Segment Start: Supplied material

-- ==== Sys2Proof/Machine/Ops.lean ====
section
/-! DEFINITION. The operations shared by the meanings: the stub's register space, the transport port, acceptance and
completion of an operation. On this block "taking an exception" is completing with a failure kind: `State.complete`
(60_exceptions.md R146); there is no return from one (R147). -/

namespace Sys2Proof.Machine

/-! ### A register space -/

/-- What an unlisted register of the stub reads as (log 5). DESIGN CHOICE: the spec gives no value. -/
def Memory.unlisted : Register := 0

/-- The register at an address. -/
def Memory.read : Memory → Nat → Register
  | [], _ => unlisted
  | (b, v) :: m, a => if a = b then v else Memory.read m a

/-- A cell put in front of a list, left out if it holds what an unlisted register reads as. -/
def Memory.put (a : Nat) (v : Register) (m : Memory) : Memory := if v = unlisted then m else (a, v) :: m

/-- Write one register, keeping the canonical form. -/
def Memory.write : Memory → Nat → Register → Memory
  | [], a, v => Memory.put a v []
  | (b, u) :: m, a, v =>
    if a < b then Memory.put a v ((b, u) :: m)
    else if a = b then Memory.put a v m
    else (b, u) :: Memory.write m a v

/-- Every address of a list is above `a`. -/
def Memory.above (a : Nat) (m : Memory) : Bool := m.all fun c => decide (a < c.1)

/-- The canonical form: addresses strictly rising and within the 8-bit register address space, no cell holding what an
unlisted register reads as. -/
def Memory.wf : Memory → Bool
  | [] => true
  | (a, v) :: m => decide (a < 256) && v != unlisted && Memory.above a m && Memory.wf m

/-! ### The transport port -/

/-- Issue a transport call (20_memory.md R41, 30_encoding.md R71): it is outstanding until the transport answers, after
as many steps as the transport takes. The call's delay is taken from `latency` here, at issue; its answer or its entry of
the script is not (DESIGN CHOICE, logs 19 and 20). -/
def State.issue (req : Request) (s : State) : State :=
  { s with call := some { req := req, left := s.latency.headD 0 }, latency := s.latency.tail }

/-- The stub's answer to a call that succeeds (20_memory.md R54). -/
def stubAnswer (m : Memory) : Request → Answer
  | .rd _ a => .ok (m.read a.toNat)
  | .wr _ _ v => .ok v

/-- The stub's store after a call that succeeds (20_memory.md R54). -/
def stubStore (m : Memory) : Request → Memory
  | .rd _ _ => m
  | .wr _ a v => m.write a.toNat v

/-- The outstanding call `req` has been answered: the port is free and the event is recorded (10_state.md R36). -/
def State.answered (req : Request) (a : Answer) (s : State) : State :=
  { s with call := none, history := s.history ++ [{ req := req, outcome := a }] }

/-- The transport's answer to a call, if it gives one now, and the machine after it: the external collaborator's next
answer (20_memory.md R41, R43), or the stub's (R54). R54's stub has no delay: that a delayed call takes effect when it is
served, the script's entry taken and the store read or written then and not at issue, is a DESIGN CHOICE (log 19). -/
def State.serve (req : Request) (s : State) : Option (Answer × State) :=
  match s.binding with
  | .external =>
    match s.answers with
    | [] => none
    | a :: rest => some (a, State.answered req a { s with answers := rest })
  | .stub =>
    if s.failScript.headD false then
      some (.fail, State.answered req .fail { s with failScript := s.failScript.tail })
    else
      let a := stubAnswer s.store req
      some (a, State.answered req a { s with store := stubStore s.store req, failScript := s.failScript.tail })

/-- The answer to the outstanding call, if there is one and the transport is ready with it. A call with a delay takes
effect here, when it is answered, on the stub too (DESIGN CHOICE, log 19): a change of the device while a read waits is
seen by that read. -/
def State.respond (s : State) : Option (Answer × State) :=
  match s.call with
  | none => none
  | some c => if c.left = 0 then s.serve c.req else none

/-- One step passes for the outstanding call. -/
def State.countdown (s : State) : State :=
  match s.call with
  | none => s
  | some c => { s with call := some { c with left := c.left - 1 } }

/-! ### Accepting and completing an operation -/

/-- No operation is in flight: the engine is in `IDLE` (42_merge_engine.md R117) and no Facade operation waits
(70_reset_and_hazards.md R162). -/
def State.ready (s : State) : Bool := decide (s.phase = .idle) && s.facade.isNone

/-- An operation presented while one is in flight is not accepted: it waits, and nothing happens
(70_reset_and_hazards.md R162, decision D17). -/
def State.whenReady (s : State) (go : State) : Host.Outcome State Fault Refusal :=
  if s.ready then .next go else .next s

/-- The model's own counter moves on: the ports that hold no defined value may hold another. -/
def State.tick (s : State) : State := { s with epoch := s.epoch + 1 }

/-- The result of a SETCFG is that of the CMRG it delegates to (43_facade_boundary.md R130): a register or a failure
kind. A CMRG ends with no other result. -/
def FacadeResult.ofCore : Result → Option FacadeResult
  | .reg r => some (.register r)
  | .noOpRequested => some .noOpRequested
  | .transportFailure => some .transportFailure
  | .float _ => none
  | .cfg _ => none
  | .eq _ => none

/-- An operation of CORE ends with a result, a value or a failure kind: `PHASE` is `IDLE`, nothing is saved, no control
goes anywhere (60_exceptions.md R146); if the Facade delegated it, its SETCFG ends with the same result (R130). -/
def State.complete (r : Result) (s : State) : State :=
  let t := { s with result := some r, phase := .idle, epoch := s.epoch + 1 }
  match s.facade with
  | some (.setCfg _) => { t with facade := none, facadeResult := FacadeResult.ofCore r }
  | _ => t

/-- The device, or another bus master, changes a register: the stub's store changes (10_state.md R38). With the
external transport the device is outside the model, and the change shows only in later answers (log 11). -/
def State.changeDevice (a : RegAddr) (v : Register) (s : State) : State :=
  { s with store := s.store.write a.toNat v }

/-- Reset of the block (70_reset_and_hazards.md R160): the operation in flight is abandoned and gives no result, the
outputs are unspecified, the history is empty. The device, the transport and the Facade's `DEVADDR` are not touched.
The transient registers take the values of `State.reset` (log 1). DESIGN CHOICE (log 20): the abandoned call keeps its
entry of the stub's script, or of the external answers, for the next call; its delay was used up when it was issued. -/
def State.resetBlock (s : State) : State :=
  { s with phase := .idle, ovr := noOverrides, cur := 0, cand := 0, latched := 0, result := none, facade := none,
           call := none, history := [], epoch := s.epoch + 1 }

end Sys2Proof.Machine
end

Segment End: Supplied material

**Problem details:**
Repeat the data above, word for word.

**Your response:**
-- ==== Sys2Proof/Machine/Ops.lean ====
section
/-! DEFINITION. The operations shared by the meanings: the stub's register space, the transport port, acceptance and
completion of an operation. On this block "taking an exception" is completing with a failure kind: `State.complete`
(60_exceptions.md R146); there is no return from one (R147). -/

namespace Sys2Proof.Machine

/-! ### A register space -/

/-- What an unlisted register of the stub reads as (log 5). DESIGN CHOICE: the spec gives no value. -/
def Memory.unlisted : Register := 0

/-- The register at an address. -/
def Memory.read : Memory → Nat → Register
  | [], _ => unlisted
  | (b, v) :: m, a => if a = b then v else Memory.read m a

/-- A cell put in front of a list, left out if it holds what an unlisted register reads as. -/
def Memory.put (a : Nat) (v : Register) (m : Memory) : Memory := if v = unlisted then m else (a, v) :: m

/-- Write one register, keeping the canonical form. -/
def Memory.write : Memory → Nat → Register → Memory
  | [], a, v => Memory.put a v []
  | (b, u) :: m, a, v =>
    if a < b then Memory.put a v ((b, u) :: m)
    else if a = b then Memory.put a v m
    else (b, u) :: Memory.write m a v

/-- Every address of a list is above `a`. -/
def Memory.above (a : Nat) (m : Memory) : Bool := m.all fun c => decide (a < c.1)

/-- The canonical form: addresses strictly rising and within the 8-bit register address space, no cell holding what an
unlisted register reads as. -/
def Memory.wf : Memory → Bool
  | [] => true
  | (a, v) :: m => decide (a < 256) && v != unlisted && Memory.above a m && Memory.wf m

/-! ### The transport port -/

/-- Issue a transport call (20_memory.md R41, 30_encoding.md R71): it is outstanding until the transport answers, after
as many steps as the transport takes. The call's delay is taken from `latency` here, at issue; its answer or its entry of
the script is not (DESIGN CHOICE, logs 19 and 20). -/
def State.issue (req : Request) (s : State) : State :=
  { s with call := some { req := req, left := s.latency.headD 0 }, latency := s.latency.tail }

/-- The stub's answer to a call that succeeds (20_memory.md R54). -/
def stubAnswer (m : Memory) : Request → Answer
  | .rd _ a => .ok (m.read a.toNat)
  | .wr _ _ v => .ok v

/-- The stub's store after a call that succeeds (20_memory.md R54). -/
def stubStore (m : Memory) : Request → Memory
  | .rd _ _ => m
  | .wr _ a v => m.write a.toNat v

/-- The outstanding call `req` has been answered: the port is free and the event is recorded (10_state.md R36). -/
def State.answered (req : Request) (a : Answer) (s : State) : State :=
  { s with call := none, history := s.history ++ [{ req := req, outcome := a }] }

/-- The transport's answer to a call, if it gives one now, and the machine after it: the external collaborator's next
answer (20_memory.md R41, R43), or the stub's (R54). R54's stub has no delay: that a delayed call takes effect when it is
served, the script's entry taken and the store read or written then and not at issue, is a DESIGN CHOICE (log 19). -/
def State.serve (req : Request) (s : State) : Option (Answer × State) :=
  match s.binding with
  | .external =>
    match s.answers with
    | [] => none
    | a :: rest => some (a, State.answered req a { s with answers := rest })
  | .stub =>
    if s.failScript.headD false then
      some (.fail, State.answered req .fail { s with failScript := s.failScript.tail })
    else
      let a := stubAnswer s.store req
      some (a, State.answered req a { s with store := stubStore s.store req, failScript := s.failScript.tail })

/-- The answer to the outstanding call, if there is one and the transport is ready with it. A call with a delay takes
effect here, when it is answered, on the stub too (DESIGN CHOICE, log 19): a change of the device while a read waits is
seen by that read. -/
def State.respond (s : State) : Option (Answer × State) :=
  match s.call with
  | none => none
  | some c => if c.left = 0 then s.serve c.req else none

/-- One step passes for the outstanding call. -/
def State.countdown (s : State) : State :=
  match s.call with
  | none => s
  | some c => { s with call := some { c with left := c.left - 1 } }

/-! ### Accepting and completing an operation -/

/-- No operation is in flight: the engine is in `IDLE` (42_merge_engine.md R117) and no Facade operation waits
(70_reset_and_hazards.md R162). -/
def State.ready (s : State) : Bool := decide (s.phase = .idle) && s.facade.isNone

/-- An operation presented while one is in flight is not accepted: it waits, and nothing happens
(70_reset_and_hazards.md R162, decision D17). -/
def State.whenReady (s : State) (go : State) : Host.Outcome State Fault Refusal :=
  if s.ready then .next go else .next s

/-- The model's own counter moves on: the ports that hold no defined value may hold another. -/
def State.tick (s : State) : State := { s with epoch := s.epoch + 1 }

/-- The result of a SETCFG is that of the CMRG it delegates to (43_facade_boundary.md R130): a register or a failure
kind. A CMRG ends with no other result. -/
def FacadeResult.ofCore : Result → Option FacadeResult
  | .reg r => some (.register r)
  | .noOpRequested => some .noOpRequested
  | .transportFailure => some .transportFailure
  | .float _ => none
  | .cfg _ => none
  | .eq _ => none

/-- An operation of CORE ends with a result, a value or a failure kind: `PHASE` is `IDLE`, nothing is saved, no control
goes anywhere (60_exceptions.md R146); if the Facade delegated it, its SETCFG ends with the same result (R130). -/
def State.complete (r : Result) (s : State) : State :=
  let t := { s with result := some r, phase := .idle, epoch := s.epoch + 1 }
  match s.facade with
  | some (.setCfg _) => { t with facade := none, facadeResult := FacadeResult.ofCore r }
  | _ => t

/-- The device, or another bus master, changes a register: the stub's store changes (10_state.md R38). With the
external transport the device is outside the model, and the change shows only in later answers (log 11). -/
def State.changeDevice (a : RegAddr) (v : Register) (s : State) : State :=
  { s with store := s.store.write a.toNat v }

/-- Reset of the block (70_reset_and_hazards.md R160): the operation in flight is abandoned and gives no result, the
outputs are unspecified, the history is empty. The device, the transport and the Facade's `DEVADDR` are not touched.
The transient registers take the values of `State.reset` (log 1). DESIGN CHOICE (log 20): the abandoned call keeps its
entry of the stub's script, or of the external answers, for the next call; its delay was used up when it was issued. -/
def State.resetBlock (s : State) : State :=
  { s with phase := .idle, ovr := noOverrides, cur := 0, cand := 0, latched := 0, result := none, facade := none,
           call := none, history := [], epoch := s.epoch + 1 }

end Sys2Proof.Machine
end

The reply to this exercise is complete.